**** DATA SECTION
-- ==== Sys2Proof/Machine/Job.lean ====
section
/-! DEFINITION. Schedules and jobs: the checks of an image (Tables 4.6, 4.7), SCHEDULE_LOAD and SCHEDULE_ARM, admission and
release (R369, R370), and JOB_SHRINK (R95, R349, R350). -/

namespace Sys2Proof.Machine

open Sys2Proof

/-! ## Schedule images (R73, R90, R91) -/

/-- Length of an image with n entries: header, field map, entries. -/
def imageLength (n : Nat) : Nat := 64 + 16 * 64 + 32 * n

/-- The header's own fields but its digest (third row of Table 4.6). Details: DEDUCED, log entry 35. -/
def imageHeaderOk (h : Bytes) (t : Nat) : Bool :=
  fld h 0 2 == 0x5345 && fld h 2 1 == 1 && fld h 18 1 == t && 1 ≤ fld h 20 2 && fld h 20 2 ≤ 4096 && fld h 17 1 ≤ 8
    && fld h 19 1 < 2 && fld h 22 2 == 0

/-- Details: DEDUCED, log entry 35. -/
def parseBank (b : Bytes) : Bank :=
  ⟨parseHeader b, (List.range 64).map (fun f => parseFieldMap (sub b (64 + 16 * f) 16)),
    (List.range (fld b 20 2)).map (fun i => parseEntry (sub b (1088 + 32 * i) 32))⟩

/-- Whether a field-map entry keeps the rules of Table 4.7 (Table 4.5). Details: DEDUCED, log entry 35. -/
def State.fieldMapOk (s : State) (b : Bytes) : Bool :=
  let m := parseFieldMap b
  fld b 13 1 < 16 && fld b 14 1 < 64 && fld b 15 1 < 2
    && (!m.valid || (1 ≤ m.nbuf && m.nbuf ≤ 3 && m.bufStride % 4096 == 0 && m.dstBase % 64 == 0
      && s.target m.dstBase != .bad))

/-- Reserved fields and operands of an entry (Codes and Operands of Table 4.7, Tables 4.2–4.4).
Details: DEDUCED, log entry 35. -/
def entryCodesOk (b : Bytes) : Bool :=
  let act := fld b 0 1
  let maskOk := fld b 16 4 != 0 && fld b 16 4 < 2 ^ 18
  let addrOk := fld b 24 8 < 2 ^ 48
  let rest := fun (off : Nat) => allZero (sub b off (32 - off))
  fld b 1 1 < 8 && fld b 7 1 < 32 && fld b 11 1 < 32 && fld b 14 1 < 16 && fld b 15 1 == 0
    && (!bit (fld b 1 1) 0 || 1 ≤ fld b 12 2)
    && (if act == Act.tensorRun || act == Act.move then maskOk && fld b 20 2 % 64 == 0 && fld b 22 2 == 0 && addrOk
        else if act == Act.vectorProgram then maskOk && addrOk
        else if act == Act.solve || act == Act.reflect || act == Act.digest then fld b 16 8 == 0 && addrOk
        else if act == Act.collective then fld b 16 1 ≤ 15 && fld b 17 1 ≤ 2 && allZero (sub b 18 6) && addrOk
        else if act == Act.fieldSend then
          fld b 16 1 < 64 && allZero (sub b 17 3) && fld b 20 4 != 0 && fld b 20 4 % 64 == 0 && addrOk
        else if act == Act.fieldWait then fld b 16 1 < 64 && fld b 17 1 ≤ 1 && 1 ≤ fld b 18 2 && rest 20
        else if act == Act.quiet then fld b 16 1 < 8 && rest 17
        else if act == Act.barrier then (fld b 19 1 ≤ 15 || fld b 19 1 == 0xFF) && rest 20
        else if act == Act.recordMark then rest 20
        else act == Act.endStep && rest 16)

/-- Whether entry i keeps Shape, Order, Deadlines, Quiet, Fields, Addresses and Sealed of Table 4.7.
Details: DEDUCED, log entry 35. -/
def State.entryRulesOk (s : State) (bk : Bank) (i : Nat) (e : Entry) : Bool :=
  let es := bk.entries
  let n := es.length
  let final := es.getD (n - 1) e
  let isEnd := e.action == Act.endStep
  let before := es.take i
  let shape := isEnd == (i + 1 == n) && !(e.action == Act.reflect && before.any (·.action == Act.reflect))
  let order := i == 0 || (es.getD (i - 1) e).firePhase ≤ e.firePhase
  let deadline := if isEnd then e.deadline == 0xFFFFFF
    else e.firePhase ≤ e.deadline && e.deadline ≤ final.firePhase
  let quiet := (List.range n).all (fun j =>
    let q := es.getD j e
    q.action != Act.quiet || j == i ||
      (!(q.firePhase ≤ e.firePhase && e.firePhase < q.deadline) && (j < i || e.deadline ≤ q.firePhase)))
  let field := e.action != Act.fieldSend ||
    (let m := bk.fields.getD (e.op 16 1 % 64) ⟨0, 0, 0, 0, 0, false⟩
     m.valid && (m.nbuf ≤ 1 || e.op 20 4 ≤ m.bufStride) && s.backed e.addr (e.op 20 4))
  let addressed := e.action == Act.tensorRun || e.action == Act.vectorProgram || e.action == Act.solve
    || e.action == Act.move || e.action == Act.collective || e.action == Act.reflect || e.action == Act.digest
  let sealed_ := !s.sealed || (e.sigTerrace ≤ 7 && !(e.action == Act.barrier && 256 ≤ e.op 16 2))
  shape && order && deadline && quiet && field && (!addressed || s.backed e.addr 64) && sealed_

/-- The first index below n, from i on, that fails a check. Details: DEDUCED, log entry 35. -/
def firstBad (n : Nat) (good : Nat → Bool) : Option Nat := (List.range n).find? (fun i => !good i)

/-- Whether the binding in force is the one a header was built for (R59). -/
def State.bindingIs (s : State) (tbId tickLog2 periodNs : Nat) : Bool :=
  tbId == s.rd F.TB_STATUS_TB_ID && tickLog2 == s.rd F.TB_STATUS_TICK_LOG2 && periodNs == s.periodNs

/-- A failed check: row of Table 4.6, status, terrace, part (0 header, 1 field map, 2 entry) and index. -/
abbrev ImgFail := Nat × Nat × Nat × Nat × Nat
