-- ==== Sys2Proof/Machine/Security.lean ====
section
/-! DEFINITION. Security (chapter 20): firmware images and their staging, identity, attestation, sessions and their key. -/

namespace Sys2Proof.Machine

open Sys2Proof

/-! ## Firmware images (R435, Table 20.1) -/

def fwSvn (b : Bytes) : Nat := fld b 4 1
/-- Length of an image from its header. -/
def fwLength (b : Bytes) : Nat := 4096 + fld b 16 4
def fwKey (b : Bytes) : Bytes := sub b 128 1312

/-- ROOT_KEY_HASH (R432). Details: DESIGN CHOICE, log entry 93. -/
def rootKeyHash : Bytes := (List.range 32).map Config.rootKeyHash

/-- The header's tests of R435, BODY_DIGEST and the rollback check apart. Details: DEDUCED, log entry 92. -/
def fwHeaderOk (b : Bytes) : Bool :=
  fld b 0 2 == 0x4657 && fld b 2 1 == 1 && sha3_256 (fwKey b) == rootKeyHash
    && Config.mldsaVerify (fwKey b) (sha3_256 (sub b 0 128)) (sub b 1440 2420)

/-- BODY_DIGEST matches the body. Details: DEDUCED, log entry 92. -/
def fwBodyOk (b : Bytes) : Bool := sha3_256 (sub b 4096 (fld b 16 4)) == sub b 20 32

/-- The image digest: over bytes 0 to 4,095 + BODY_LENGTH. Details: DEDUCED, log entry 92. -/
def fwDigest (b : Bytes) : Bytes := sha3_256 (sub b 0 (fwLength b))

/-- A slot that holds an image. -/
def fwSlotOf (b : Bytes) : FwSlot :=
  ⟨fwHeaderOk b && fwBodyOk b, fwSvn b, fld b 8 8, bit (fld b 3 1) 0, fwDigest b, b⟩

/-- Details: DEDUCED, log entry 92. -/
def State.fwSlot (s : State) (k : Nat) : FwSlot := mget s.sec.slots k FwSlot.empty
/-- The current slot of region 6, and the other. -/
def State.fwCurrent (s : State) : Nat := (s.region 6).slot
def State.fwTarget (s : State) : Nat := 1 - s.fwCurrent

/-- SEC_STATUS and SEC_STAGED_DIGEST follow the staged slot (Tables 20.6, 20.7). -/
def State.showStaged (s : State) (x : Option FwSlot) : State :=
  let s := s.wr F.SEC_STATUS_STAGED (b2n x.isSome)
  let (svn, d) := match x with | some x => (x.svn, x.digest) | none => (0, [])
  forEach [0, 1, 2, 3] (s.wr F.SEC_STATUS_STAGED_SVN svn) (fun w s => s.wrReg (R.SEC_STAGED_DIGEST w) (fld d (8 * w) 8))

def State.setSlotFw (s : State) (k : Nat) (x : FwSlot) : State :=
  { s with sec := { s.sec with slots := mput s.sec.slots k x } }

/-- Details: DEDUCED, log entry 92. -/
def State.setStaging (s : State) (x : Option Staging) : State :=
  { s with sec := { s.sec with staging := x } }.wr F.SEC_STATUS_STAGING (b2n x.isSome)

/-! ## FW_STAGE (R436, Table 20.2) -/

/-- An FW_STAGE fails: the slot is not STAGED. Details: DEDUCED, log entry 92. -/
def State.fwFail (s : State) (handle status : Nat) : State :=
  ((s.setStaging none).ev F.SEC_EVENTS_STAGE_FAILED).complete handle status 0 []

/-- The image's header is checked, and the erase of the slot begins (steps 1 and 2 of R436).
Details: DEDUCED, log entries 92, 98. -/
def State.fwBegin (s : State) (q : Sub) (image : Bytes) (last : Bool) : State :=
  let (s, h) := s.accept q
  if !fwHeaderOk image then s.fwFail h St.signatureInvalid
  else if fwSvn image < s.sec.fuses then s.fwFail h St.rollbackRefused
  else
    let s := (s.setSlotFw s.fwTarget FwSlot.empty).showStaged none
    s.setStaging (some ⟨q.chan, some h, last, s.fwTarget, image, 1⟩)

/-- A reserved byte of an FW_STAGE's mode is nonzero, or its mode is not its channel's.
Details: DEDUCED, log entry 92. -/
def fwParamsBad (q : Sub) (mode : Nat) : Bool :=
  let isLocal := match q.chan with | .loc _ => true | _ => false
  isLocal != (mode == 0) ||
    (if mode = 0 then q.p 1 1 != 0 || q.p 4 4 != 0 || !allZero (q.params.drop 24)
     else q.p 1 1 > 1 || q.p 2 2 != 0 || !allZero (sub q.params 8 24))

/-- FW_STAGE in mode 0: the image is read at acceptance. A poisoned word fails its digest.
Details: DEDUCED, log entry 13. -/
def execFwStageLocal (s : State) : Out :=
  s.withSub Op.fwStage (fun q => q.p 0 1 != 1) (fun q s =>
    let a := q.p 8 8
    let n := q.p 16 8
    let b := s.readBytes a n
    let poison := s.poisoned a n
    if q.p 0 1 > 1 || fwParamsBad q 0 || n < 4097 || n > 33554368 || !s.backed a n
        || (!poison && fwHeaderOk b && fwLength b != n) then s.refuse q St.badParam
    else if s.sec.staging.isSome || s.removable then s.refuse q St.busy
    else if s.isWorn 6 then s.refuse q St.keepWorn
    else if poison then
      let (s, h) := s.accept q
      s.fwFail h St.signatureInvalid
    else s.fwBegin q b true)

/-- FW_STAGE in mode 1: one piece, in order. Details: DEDUCED, log entry 92. -/
def execFwStagePiece (s : State) : Out :=
  s.withSub Op.fwStage (fun q => q.p 0 1 = 1) (fun q s =>
    let piece := q.params.drop 32
    let off := q.p 4 4
    let last := q.p 1 1 == 1
    let open_ := s.sec.staging
    let mine := match open_ with | some g => g.chan == q.chan | none => false
    let have_ := match open_ with | some g => g.received | none => []
    let image := if off = 0 then piece else have_ ++ piece
    let total := fwLength image
    let badLength := piece.isEmpty || (off = 0 && piece.length < 3860) || (off != 0 && mine && off != have_.length)
      || (last && image.length != total) || image.length > total
    if fwParamsBad q 1 || (off != 0 && open_.isNone) || badLength then s.refuse q St.badParam
    else if (open_.isSome && !mine) || s.removable then s.refuse q St.busy
    else if s.isWorn 6 then s.refuse q St.keepWorn
    else match open_ with
      | some g =>
        match g.handle with
        | some h =>
          if off = 0 then (s.complete h St.busy 0 []).fwBegin q piece last else s.refuse q St.busy
        | none =>
          if off = 0 then s.fwBegin q piece last
          else
            let (s, h) := s.accept q
            s.setStaging (some { g with handle := some h, last := last, received := image, phase := 2 })
      | none => s.fwBegin q piece last)
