-- ==== Sys2Proof/Machine/Step.lean ====
section
/-! DEFINITION. One step of the node: the command at the front of the queue runs; on an empty queue each port that
carries traffic sends its next waiting frame (R296) and the checkpoint store goes on (R340). Details: DESIGN CHOICE, log entries 2, 100. -/

namespace Sys2Proof.Machine

open Sys2Proof

/-- The next indivisible step. Details: DESIGN CHOICE, log entries 2, 100. -/
def step (s : State) : Host.Outcome State Fault Refusal :=
  match s.pending with
  | [] => ok s.servePorts.serveStore
  | c :: r => exec c { s with pending := r }

/-- The state with the command a word spells at the front of its queue; unchanged where the word spells none.
Details: DESIGN CHOICE, log entry 1. -/
def State.withFetchWord (s : State) (nbits w : Nat) : State :=
  match decodeTableWord nbits w with
  | some c => { s with pending := c :: s.pending }
  | none => s

end Sys2Proof.Machine
end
********
Taking the entries from their first line through the line with "map, entries. -/", inclusive, restate each line word for word and give nothing else.

-- ==== Sys2Proof/Machine/Job.lean ====
section
/-! DEFINITION. Schedules and jobs: the checks of an image (Tables 4.6, 4.7), SCHEDULE_LOAD and SCHEDULE_ARM, admission and
release (R369, R370), and JOB_SHRINK (R95, R349, R350). -/

namespace Sys2Proof.Machine

open Sys2Proof

/-! ## Schedule images (R73, R90, R91) -/

/-- Length of an image with n entries: header, field map, entries. -/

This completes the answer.